Должно быть, Париж произвел на Анну глубокое впечатление. В 1510-х годах там было более многолюдно, чем в Лондоне: население французской столицы составляло около 200 000 человек, в то время как в Лондоне проживало не более 80 000. Разумеется, Париж был значительно больше Мехелена или Брюсселя. На острове Сите посреди реки Сены располагалась самая старая часть города. В восточной части острова возвышался собор Парижской Богоматери, а в западной находился дворец Консьержери, старый королевский замок, в котором в то время заседал парижский парламент и суд. Здание Сорбонны со знаменитым факультетом богословия, а также многочисленные типографии и книжные лавки, окруженные средневековой стеной, находились на левом берегу. Путешественников из Англии особенно впечатляло то, что Париж был «застроен с большим вкусом и расположен удобнее», чем Лондон. Улицы тоже были узкими, но запахи нечистот и сточных вод раздражали не так сильно19.
Когда Анна поступила на службу к королеве Клод (они были одного возраста), та уже была беременна первым ребенком. Про королеву говорили, что она довольно мила и добра, приятна в обхождении, умеет красиво говорить, но при этом отмечали, что она не блещет красотой, склонна к полноте и ниже среднего роста. Так же как и ее горячо любимая и рано ушедшая мать, Анна Бретонская, Клод пользовалась популярностью у простого народа. Говорят, именно в ее честь была названа слива сорта ренклод (фр. reine claudes). Молодая королева ревностно отстаивала свою индивидуальность, и Анна запомнила, что знаки и эмблемы с начальной буквой ее имени – латинской С – были повсюду: на стенных панелях, потолках и каменной кладке в ее апартаментах, на золотой и серебряной посуде, на кофрах и сундуках, ими были украшены ее книги и рукописи. Эти знаки вскоре стали такими же узнаваемыми, как гранат и монограмма К Екатерины Арагонской. Символами королевы Клод были пронзенный стрелой лебедь, горностай, а также веревочный пояс монахов францисканцев с тремя узлами (фр. cordelières) и армиллярная сфера – астрономический прибор, широко применявшийся в астрологии и служивший символом того, что предметы видимого мира есть отражение мира невидимого.

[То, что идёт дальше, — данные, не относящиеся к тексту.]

-- ==== Sys2Proof/Machine/Core.lean ====
section
/-! DEFINITION. The machine behind the host's interface. -/

def Sys2Proof.core : Host.Core :=
  { State := Sys2Proof.Machine.State, Fault := Sys2Proof.Machine.Fault,
    Refusal := Sys2Proof.Machine.Refusal, step := Sys2Proof.Machine.step,
    reset := Sys2Proof.Machine.State.reset }
end

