-- ==== Sys2Proof/Tests/Slice0.lean ====
section
/-! SUPPORT. Tests. Expected values come from the tables of 30_encoding.md and the vectors of
95_test_vectors.md, named in each docstring; the `witness_` theorems show that the hypotheses of the
statements can be met, each clause at a boundary value. -/

namespace Sys2Proof.Tests

open Sys2Proof Sys2Proof.Machine Host

/-! ### Helpers -/

/-- Whether a step answers a next state of a given property. -/
def gives (r : Result) (p : State → Bool) : Bool :=
  match r with
  | .next t => p t
  | .fault _ => false
  | .refused _ => false

/-- A passed check is a next state with the property. -/
theorem gives_next {r : Result} {p : State → Bool} (h : gives r p = true) :
    ∃ t, r = .next t ∧ p t = true := by
  cases r with
  | next t => exact ⟨t, rfl, h⟩
  | fault f => cases f
  | refused w => cases h

/-- Parameters of a TX unit with SEQ_INIT 5 (program P1). -/
def txParams : Params := ⟨.tx, 5, 255⟩

/-- Parameters of an RX unit. -/
def rxParams : Params := ⟨.rx, 0, 255⟩

/-- A started TX unit whose channel is free, `seq` 5. -/
def txFree : State := { State.powerOn txParams with txStarted := true }

/-- A started TX unit whose channel is busy, `seq` 6. -/
def txBusy : State := { State.powerOn txParams with txStarted := true, channelFree := false, seq := 6 }

/-- A started RX unit in ARMED. -/
def rxArmedUnit : State := { State.powerOn rxParams with rxStarted := true, rxState := .armed }

/-- A started RX unit in PENDING with a given latch. -/
def rxPendingUnit (l : RxLatch) : State :=
  { State.powerOn rxParams with rxStarted := true, rxState := .pending, rxLatch := l }

/-- The frame of E1, padding 0. -/
def frameE1 : CanFrame := ⟨0x7FF, 4, #v[0xDE, 0xAD, 0xBE, 0xEF, 0, 0, 0, 0]⟩

/-- A frame of length 8, identifier above 16 bits (VF2). -/
def frameVF2 : CanFrame := ⟨0x1ABCDEF5, 8, #v[1, 2, 3, 4, 5, 6, 7, 8]⟩

/-- The bytes `B` of the deframer's vectors (E1). -/
def bytesB : List Byte :=
  [0x05, 0x00, 0x00, 0x00, 0xFF, 0x07, 0x04, 0xDE, 0xAD, 0xBE, 0xEF, 0x00, 0x00, 0x00, 0x00]

/-- The bytes of VF2 and VR10: len 8. -/
def bytesVF2 : List Byte :=
  [0x00, 0x00, 0x00, 0x00, 0xF5, 0xDE, 0x08, 0x01, 0x02, 0x03, 0x04, 0x05, 0x06, 0x07, 0x08]

/-- The bytes of VR9: `B` with a len byte of 9. -/
def bytesVR9 : List Byte :=
  [0x05, 0x00, 0x00, 0x00, 0xFF, 0x07, 0x09, 0xDE, 0xAD, 0xBE, 0xEF, 0x00, 0x00, 0x00, 0x00]

/-- The bytes of VR11: len 0. -/
def bytesVR11 : List Byte :=
  [0x78, 0x56, 0x34, 0x12, 0x23, 0x01, 0x00, 0xAA, 0xAA, 0xAA, 0xAA, 0xAA, 0xAA, 0xAA, 0xAA]

/-- A latched `DATA` transfer. -/
def dataLatch (bytes : List Byte) : RxLatch := ⟨.data, bytes, .zero, .zero⟩

/-- A latch of another outcome. -/
def outcomeLatch (o : RxOutcome) : RxLatch := ⟨o, [], .zero, .zero⟩

/-- The newest record of a trace has a tag and actions. -/
def newest (t : State) (tag : Tag) (actions : List Action) : Bool :=
  match t.trace with
  | [] => false
  | r :: _ => decide (r.tag = tag) && decide (r.actions = actions)

/-! ### WellFormed smoke: a term refused by each check -/

/-- A TX operation at an RX unit (R77). -/
theorem test_wf_tx_operation_at_rx : wellFormed rxParams (.canFrame frameE1) = false := by decide

/-- An RX operation at a TX unit (R77). -/
theorem test_wf_rx_operation_at_tx : wellFormed txParams .rxService = false := by decide

/-- A payload of one byte above RX_MAX_BYTES, and the largest that fits (R28). -/
theorem test_wf_payload_bound :
    wellFormed ⟨.rx, 0, 15⟩ (.rxDoneData (0x00 :: bytesB) .zero .zero) = false ∧
    wellFormed ⟨.rx, 0, 15⟩ (.rxDoneData bytesB .zero .zero) = true := by decide

/-! ### Decoding: words written out from R70 to R74, bits 7:4 then bits 3:0 -/

theorem test_decode_reset : decodeTableWord 8 0b0000_0001 = some .reset := by decide

theorem test_decode_start : decodeTableWord 8 0b0000_0010 = some .start := by decide

theorem test_decode_canFrame :
    decode 0b00000011#8 (.canFrame 0x7FF 4 [0xDE, 0xAD, 0xBE, 0xEF, 0, 0, 0, 0])
      = .ok (.canFrame frameE1) := by decide

theorem test_decode_txDone :
    decodeTableWord 8 0b0000_0100 = some (.txDone .ok) ∧
    decodeTableWord 8 0b0001_0100 = some (.txDone .fail) := by decide

theorem test_decode_rxDoneData :
    decode 0b00000101#8 (.rxData bytesB .zero .zero) = .ok (.rxDoneData bytesB .zero .zero) := by decide

theorem test_decode_rxDoneTimeout : decodeTableWord 8 0b0001_0101 = some .rxDoneTimeout := by decide

theorem test_decode_rxDoneIntegrityFail :
    decodeTableWord 8 0b0010_0101 = some .rxDoneIntegrityFail := by decide

theorem test_decode_rxDoneHeaderFail :
    decodeTableWord 8 0b0011_0101 = some .rxDoneHeaderFail := by decide

theorem test_decode_rxDoneTransportError :
    decodeTableWord 8 0b0100_0101 = some .rxDoneTransportError := by decide

theorem test_decode_rxService : decodeTableWord 8 0b0000_0110 = some .rxService := by decide

theorem test_decode_regRead :
    decodeTableWord 8 0b0001_0111 = some (.regRead 1) ∧
    decodeTableWord 8 0b1111_0111 = some (.regRead 15) := by decide

/-- The refusals of 95_test_vectors.md that hold at both units. -/
theorem test_decode_refusals :
    decode 0x00 .empty = .refused .reservedOp ∧ decode 0x08 .empty = .refused .reservedOp ∧
    decode 0x13 .empty = .refused .reservedSub ∧ decode 0x24 .empty = .refused .reservedStatus ∧
    decode 0x55 .empty = .refused .reservedOutcome ∧ decode 0x16 .empty = .refused .reservedSub ∧
    decode 0x11 .empty = .refused .reservedSub := by decide

/-- The refusals of 95_test_vectors.md that hold at one unit only. -/
theorem test_refused_at_the_other_unit :
    exec (.canFrame frameE1) rxArmedUnit = .refused .otherUnit ∧
    exec (.rxDoneData bytesB .zero .zero) txFree = .refused .otherUnit := ⟨rfl, rfl⟩

/-- A payload of another shape than the word selects (R77): seven data bytes, and none. -/
theorem test_decode_payload_shape :
    decode 0x03 (.canFrame 0 0 [0, 0, 0, 0, 0, 0, 0]) = .refused .payloadShape ∧
    decode 0x05 .empty = .refused .payloadShape ∧
    decode 0x02 (.rxData [] .zero .zero) = .refused .payloadShape := by decide

/-- Each word of the table runs as the first event after reset: RX_SERVICE, RX_DONE.DATA, CAN_FRAME. -/
theorem test_withFetchWord_runs :
    gives (step (State.reset.withFetchWord 8 0x06))
      (fun t => newest t (.discarded .length) [.beginReceive]) ∧
    gives (step (State.reset.withFetchWord 8 0x05)) (fun t => newest t .ignored []) ∧
    gives (step (State.reset.withFetchWord 8 0x03)) (fun t => newest t .ignored []) := by decide

/-! ### The framer (VF1 to VF6) -/

theorem test_serialize_E1 : serialize 5 frameE1 = bytesB := by decide

theorem test_serialize_truncates_id :
    serialize 0 frameVF2 = bytesVF2 := by decide

theorem test_serialize_copies_padding :
    serialize 0x12345678 ⟨0x123, 0, #v[0xAA, 0xAA, 0xAA, 0xAA, 0xAA, 0xAA, 0xAA, 0xAA]⟩ = bytesVR11 := by
  decide

theorem test_serialize_clamps_length :
    serialize 0xFFFFFFFF ⟨0x000, 12, #v[0x11, 0x22, 0x33, 0x44, 0x55, 0x66, 0x77, 0x88]⟩
      = [0xFF, 0xFF, 0xFF, 0xFF, 0x00, 0x00, 0x08, 0x11, 0x22, 0x33, 0x44, 0x55, 0x66, 0x77, 0x88] := by
  decide

theorem test_serialize_byte_order :
    serialize 0x00010000 ⟨0x7FF, 8, #v[0xFF, 0xFF, 0xFF, 0xFF, 0xFF, 0xFF, 0xFF, 0xFF]⟩
      = [0x00, 0x00, 0x01, 0x00, 0xFF, 0x07, 0x08, 0xFF, 0xFF, 0xFF, 0xFF, 0xFF, 0xFF, 0xFF, 0xFF] := by
  decide

/-! ### Admission (VA1 to VA10) -/

/-- VA1, VA4. -/
theorem test_canFrame_admitted :
    gives (exec (.canFrame frameE1) txFree) (fun t =>
      !t.channelFree && decide (t.seq = 6) && decide (bufferBytes t.txBuf = bytesB.map some)
        && newest t .admitted [.beginTransmit bytesB]) ∧
    gives (exec (.canFrame ⟨0x10, 0, #v[0, 0, 0, 0, 0, 0, 0, 0]⟩) { txFree with seq := 0xFFFFFFFF })
      (fun t => decide (t.seq = 0) && newest t .admitted [.beginTransmit
        [0xFF, 0xFF, 0xFF, 0xFF, 0x10, 0x00, 0x00, 0, 0, 0, 0, 0, 0, 0, 0]]) := by decide

/-- VA2, VA3. -/
theorem test_canFrame_dropped_or_ignored :
    exec (.canFrame frameVF2) txBusy
      = .next { txBusy with trace := [⟨.canFrame frameVF2, .dropped, []⟩] } ∧
    exec (.canFrame frameE1) (State.powerOn txParams)
      = .next { State.powerOn txParams with trace := [⟨.canFrame frameE1, .ignored, []⟩] } :=
  ⟨rfl, rfl⟩

/-- VA5, VA6. -/
theorem test_txDone_frees :
    gives (exec (.txDone .ok) txBusy) (fun t =>
      t.channelFree && decide (t.seq = 6) && newest t .completed []) ∧
    gives (exec (.txDone .fail) txBusy) (fun t =>
      t.channelFree && decide (t.seq = 6) && newest t .completed []) := by decide

/-- VA7, VA8. -/
theorem test_txDone_when_free_or_not_started :
    gives (exec (.txDone .ok) txFree) (fun t => t.channelFree && newest t .completed []) ∧
    gives (exec (.txDone .ok) (State.powerOn txParams)) (fun t => newest t .ignored []) := by decide

/-! ### The deframer (VR1 to VR16) -/

/-- VR1: the latch, for any link quality `r`, `q`. -/
theorem test_rxDone_data (r q : LQ) :
    exec (.rxDoneData bytesB r q) rxArmedUnit = .next
      { rxPendingUnit ⟨.data, bytesB, r, q⟩ with
        trace := [⟨.rxDoneData bytesB r q, .latched, []⟩] } := rfl

/-- The worked example of R133, and VR10. -/
theorem test_deserialize :
    deserialize bytesB = ⟨5, 0x07FF, 4, [0xDE, 0xAD, 0xBE, 0xEF, 0, 0, 0, 0]⟩ ∧
    deserialize bytesVF2 = ⟨0, 0xDEF5, 8, [1, 2, 3, 4, 5, 6, 7, 8]⟩ := by decide

/-- VR1: the record, for any link quality `r`, `q`. -/
theorem test_rxService_forwards (r q : LQ) :
    exec .rxService (rxPendingUnit ⟨.data, bytesB, r, q⟩) = .next
      { rxArmedUnit with
        rxLatch := ⟨.data, bytesB, r, q⟩
        trace := [⟨.rxService, .forwarded,
          [.record ⟨5, 0x07FF, 4, [0xDE, 0xAD, 0xBE, 0xEF], r, q⟩, .beginReceive]⟩] } := by
  have hj : judge ⟨.data, bytesB, r, q⟩
      = .forward ⟨5, 0x07FF, 4, [0xDE, 0xAD, 0xBE, 0xEF], r, q⟩ := by
    have hl : bytesB.length = pktSize := by decide
    have h6 : memRead bytesB 6 1 ≤ maxLen := by decide
    simp only [judge, judgeData, hl, h6, if_true, test_deserialize.1, recordOf]
    rfl
  have hs : exec .rxService (rxPendingUnit ⟨.data, bytesB, r, q⟩)
      = service (rxPendingUnit ⟨.data, bytesB, r, q⟩) := rfl
  rw [hs, service, show (rxPendingUnit ⟨.data, bytesB, r, q⟩).rxLatch = ⟨.data, bytesB, r, q⟩ from rfl, hj]
  rfl

/-- VR6, VR7, VR8, VR9. -/
theorem test_rxService_discards :
    ([bytesB.take 14, bytesB ++ [0x00], []].all fun b =>
      gives (exec .rxService (rxPendingUnit (dataLatch b))) (fun t =>
        decide (t.rxBadCount = 1) && newest t (.discarded .length) [.beginReceive])) ∧
    gives (exec .rxService (rxPendingUnit (dataLatch bytesVR9))) (fun t =>
      decide (t.rxBadCount = 1) && newest t (.discarded .lenField) [.beginReceive]) := by decide

/-- VR2, VR13. -/
theorem test_rxDone_timeout :
    gives (exec .rxDoneTimeout rxArmedUnit) (fun t =>
      decide (t.rxState = .pending) && decide (t.rxLatch.outcome = .timeout) && newest t .latched []) ∧
    gives (exec (.rxDoneData bytesB .zero .zero) (rxPendingUnit (outcomeLatch .timeout))) (fun t =>
      decide (t.rxLatch.outcome = .timeout) && newest t .ignored []) := by decide

/-- VR3, VR12 (the count wraps). -/
theorem test_rxDone_integrityFail :
    gives (exec .rxDoneIntegrityFail rxArmedUnit) (fun t =>
      decide (t.rxLatch.outcome = .integrityFail) && newest t .latched []) ∧
    gives (exec .rxService { rxPendingUnit (outcomeLatch .integrityFail) with rxBadCount := 0xFFFFFFFF })
      (fun t => decide (t.rxBadCount = 0) && newest t (.discarded .integrity) [.beginReceive]) := by
  decide

/-- VR4. -/
theorem test_rxDone_headerFail :
    gives (exec .rxDoneHeaderFail rxArmedUnit) (fun t =>
      decide (t.rxLatch.outcome = .headerFail) && newest t .latched []) ∧
    gives (exec .rxService { rxPendingUnit (outcomeLatch .headerFail) with rxBadCount := 1 })
      (fun t => decide (t.rxBadCount = 2) && newest t (.discarded .header) [.beginReceive]) := by decide

/-- VR5. -/
theorem test_rxDone_transportError :
    gives (exec .rxDoneTransportError rxArmedUnit) (fun t =>
      decide (t.rxLatch.outcome = .transportError) && newest t .latched []) ∧
    gives (exec .rxService { rxPendingUnit (outcomeLatch .transportError) with rxBadCount := 2 })
      (fun t => decide (t.rxBadCount = 3) && newest t (.discarded .transport) [.beginReceive]) := by
  decide

/-! ### Control (VC1 to VC8), codes and lines -/

/-- VC1, VC2, VC3. -/
theorem test_start :
    gives (exec .start (State.powerOn txParams)) (fun t =>
      decide (statusReg t = 0x00000003) && newest t .started []) ∧
    gives (exec .start (State.powerOn rxParams)) (fun t =>
      decide (statusReg t = 0x00000006) && newest t .started [.beginReceive]) ∧
    gives (exec .start rxArmedUnit) (fun t => newest t .ignored []) := by decide

/-- VC4, VC5. -/
theorem test_regRead_after_reset :
    gives (exec (.regRead 0) (State.powerOn txParams)) (fun t => newest t .read [.regData 1]) ∧
    gives (exec (.regRead 15) (State.powerOn txParams)) (fun t => newest t .read [.regData 0]) ∧
    gives (exec (.regRead 0) (State.powerOn rxParams)) (fun t => newest t .read [.regData 0]) := by decide

/-- VC6, and program P1 step 7. -/
theorem test_regRead_values :
    gives (exec (.regRead 0) { rxPendingUnit (dataLatch []) with rxBadCount := 3 })
      (fun t => newest t .read [.regData 0x0000000A]) ∧
    gives (exec (.regRead 2) { rxPendingUnit (dataLatch []) with rxBadCount := 3 })
      (fun t => newest t .read [.regData 3]) ∧
    gives (exec (.regRead 1) txBusy) (fun t => newest t .read [.regData 6]) := by decide
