-- ==== Sys2Proof/Syntax.lean ====
section
/-!
DEFINITION. Syntax: one constructor for each row of spec/opcode_table.json. An instruction row carries the raw fields of its
encoding (03 Tables 3.2 to 3.13) as natural numbers under the names of the table; an event row has no field: the unit it concerns
stands in State (Args). The rows that have fields come first, in the order of the table.
-/

namespace Sys2Proof
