-- ==== Sys2Proof/Decode.lean ====
section
/-!
DEFINITION. Decode: the decoder, total on any bytes (03 R65 to R81), and after it the encoder, both written from the encodings of
03 Tables 3.2 to 3.17 as spec/opcode_table.json lists them. A word that names no instruction decodes to the row UNALLOCATED_OPCODE
or EMUL_MAJOR; a word of an instruction whose unused field is not zero is rejected by that instruction's name.
-/

namespace Sys2Proof

/-- Bits [lo + n - 1 : lo] of a word (R12). -/
def fld (w lo n : Nat) : Nat := w / 2 ^ lo % 2 ^ n

/-- Why bytes give no instruction: checks 3 and 5 of Table 3.1 that the words themselves decide, or too few bytes. -/
inductive DecodeError where
  /-- An unused field of the named row is not zero: the device takes ILLEG subcode 2 (R67). -/
  | reservedField (mnemonic : String)
  /-- A used field of the named row holds a value its entry refuses: ILLEG subcode 4 (R67). -/
  | badOperand (mnemonic : String)
  /-- Fewer bytes than the instruction has: the device fetches no further (R90). -/
  | tooShort
deriving DecidableEq, Repr

/-- One row of the opcode table: the fields that name it, the fields that must hold one value, the unused fields, the operands. -/
structure Row where
  name : String
  /-- (lowest bit, width, value): the function code fields. -/
  op : List (Nat × Nat × Nat)
  /-- (lowest bit, width, value): any other value is a bad operand combination. -/
  must : List (Nat × Nat × Nat)
  /-- (lowest bit, width): unused, reserved as zero. -/
  res : List (Nat × Nat)
  build : Nat → Instr

/-- Every listed field of the word holds its value. -/
def holds (fs : List (Nat × Nat × Nat)) (w : Nat) : Bool := fs.all fun f => fld w f.1 f.2.1 == f.2.2

/-- The 16-bit forms of op3 0. -/
def rows16_00 : List Row :=
  [ ⟨"ADD_16", [(12, 4, 0)], [], [], fun w => .add16 (fld w 8 4) (fld w 4 4)⟩,
    ⟨"SUB_16", [(12, 4, 1)], [], [], fun w => .sub16 (fld w 8 4) (fld w 4 4)⟩,
    ⟨"AND_16", [(12, 4, 2)], [], [], fun w => .and16 (fld w 8 4) (fld w 4 4)⟩,
    ⟨"OR_16", [(12, 4, 3)], [], [], fun w => .or16 (fld w 8 4) (fld w 4 4)⟩,
    ⟨"XOR_16", [(12, 4, 4)], [], [], fun w => .xor16 (fld w 8 4) (fld w 4 4)⟩,
    ⟨"SHL_16", [(12, 4, 5)], [], [], fun w => .shl16 (fld w 8 4) (fld w 4 4)⟩,
    ⟨"SHR_16", [(12, 4, 6)], [], [], fun w => .shr16 (fld w 8 4) (fld w 4 4)⟩,
    ⟨"SRA_16", [(12, 4, 7)], [], [], fun w => .sra16 (fld w 8 4) (fld w 4 4)⟩,
    ⟨"MOV_16", [(12, 4, 8)], [], [], fun w => .mov16 (fld w 8 4) (fld w 4 4)⟩,
    ⟨"MIN_16", [(12, 4, 9)], [], [], fun w => .min16 (fld w 8 4) (fld w 4 4)⟩,
    ⟨"MAX_16", [(12, 4, 10)], [], [], fun w => .max16 (fld w 8 4) (fld w 4 4)⟩,
    ⟨"MINN_16", [(12, 4, 11)], [], [], fun w => .minn16 (fld w 8 4) (fld w 4 4)⟩,
    ⟨"MAXN_16", [(12, 4, 12)], [], [], fun w => .maxn16 (fld w 8 4) (fld w 4 4)⟩,
    ⟨"MUL_16", [(12, 4, 13)], [], [], fun w => .mul16 (fld w 8 4) (fld w 4 4)⟩,
    ⟨"SLT_16", [(12, 4, 14)], [], [], fun w => .slt16 (fld w 8 4) (fld w 4 4)⟩,
    ⟨"SLTN_16", [(12, 4, 15)], [], [], fun w => .sltn16 (fld w 8 4) (fld w 4 4)⟩ ]

/-- The 16-bit forms of op3 1. -/
def rows16_01 : List Row :=
  [ ⟨"LDK_16", [], [], [], fun w => .ldk16 (fld w 8 8) (fld w 4 4)⟩ ]

/-- The 16-bit forms of op3 2. -/
def rows16_02 : List Row :=
  [ ⟨"ADD_IMMEDIATE_16", [], [], [], fun w => .addImmediate16 (fld w 8 8) (fld w 4 4)⟩ ]

/-- The 16-bit forms of op3 3. -/
def rows16_03 : List Row :=
  [ ⟨"BZ_16", [(8, 1, 0)], [], [], fun w => .bz16 (fld w 9 7) (fld w 4 4)⟩,
    ⟨"BNZ_16", [(8, 1, 1)], [], [], fun w => .bnz16 (fld w 9 7) (fld w 4 4)⟩ ]

/-- The 16-bit forms of op3 4. -/
def rows16_04 : List Row :=
  [ ⟨"B_16", [], [], [], fun w => .b16 (fld w 4 12)⟩ ]

/-- The 16-bit forms of op3 5. -/
def rows16_05 : List Row :=
  [ ⟨"LD_32_16", [(12, 1, 0)], [], [], fun w => .ld3216 (fld w 13 3) (fld w 8 4) (fld w 4 4)⟩,
    ⟨"ST_32_16", [(12, 1, 1)], [], [], fun w => .st3216 (fld w 13 3) (fld w 8 4) (fld w 4 4)⟩ ]

/-- The 16-bit forms of op3 6. -/
def rows16_06 : List Row :=
  [ ⟨"EMIT_16", [(4, 4, 4)], [], [], fun w => .emit16 (fld w 8 8)⟩,
    ⟨"NOP_16", [(4, 4, 0)], [], [(8, 8)], fun _ => .nop16⟩,
    ⟨"HALT_16", [(4, 4, 2)], [], [(8, 8)], fun _ => .halt16⟩,
    ⟨"PAUSE_16", [(4, 4, 1)], [], [(8, 8)], fun _ => .pause16⟩,
    ⟨"YIELD_16", [(4, 4, 3)], [], [(8, 8)], fun _ => .yield16⟩ ]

В отличие от отношений Генриха и Екатерины, в которых в тот период еще царила любовь, союз Франциска и Клод был основан скорее на уважении и партнерстве и иногда омрачался взаимным недоверием. Клод была единственной наследницей семейных владений, которые включали Блуа, Бретань и часть герцогства Миланского. Франциск женился на Клод не по любви, а руководствуясь династическими интересами20. Отношение Клод к мужу лучше всего иллюстрируют две вещи: она охотно мирилась с его любовными похождениями, но упорно отказывалась дать ему ключ от великолепной библиотеки в ее любимом дворце в Блуа, бдительно охраняя от посягательств мужа уникальную коллекцию книг и гобеленов, принадлежавшую ее матери21.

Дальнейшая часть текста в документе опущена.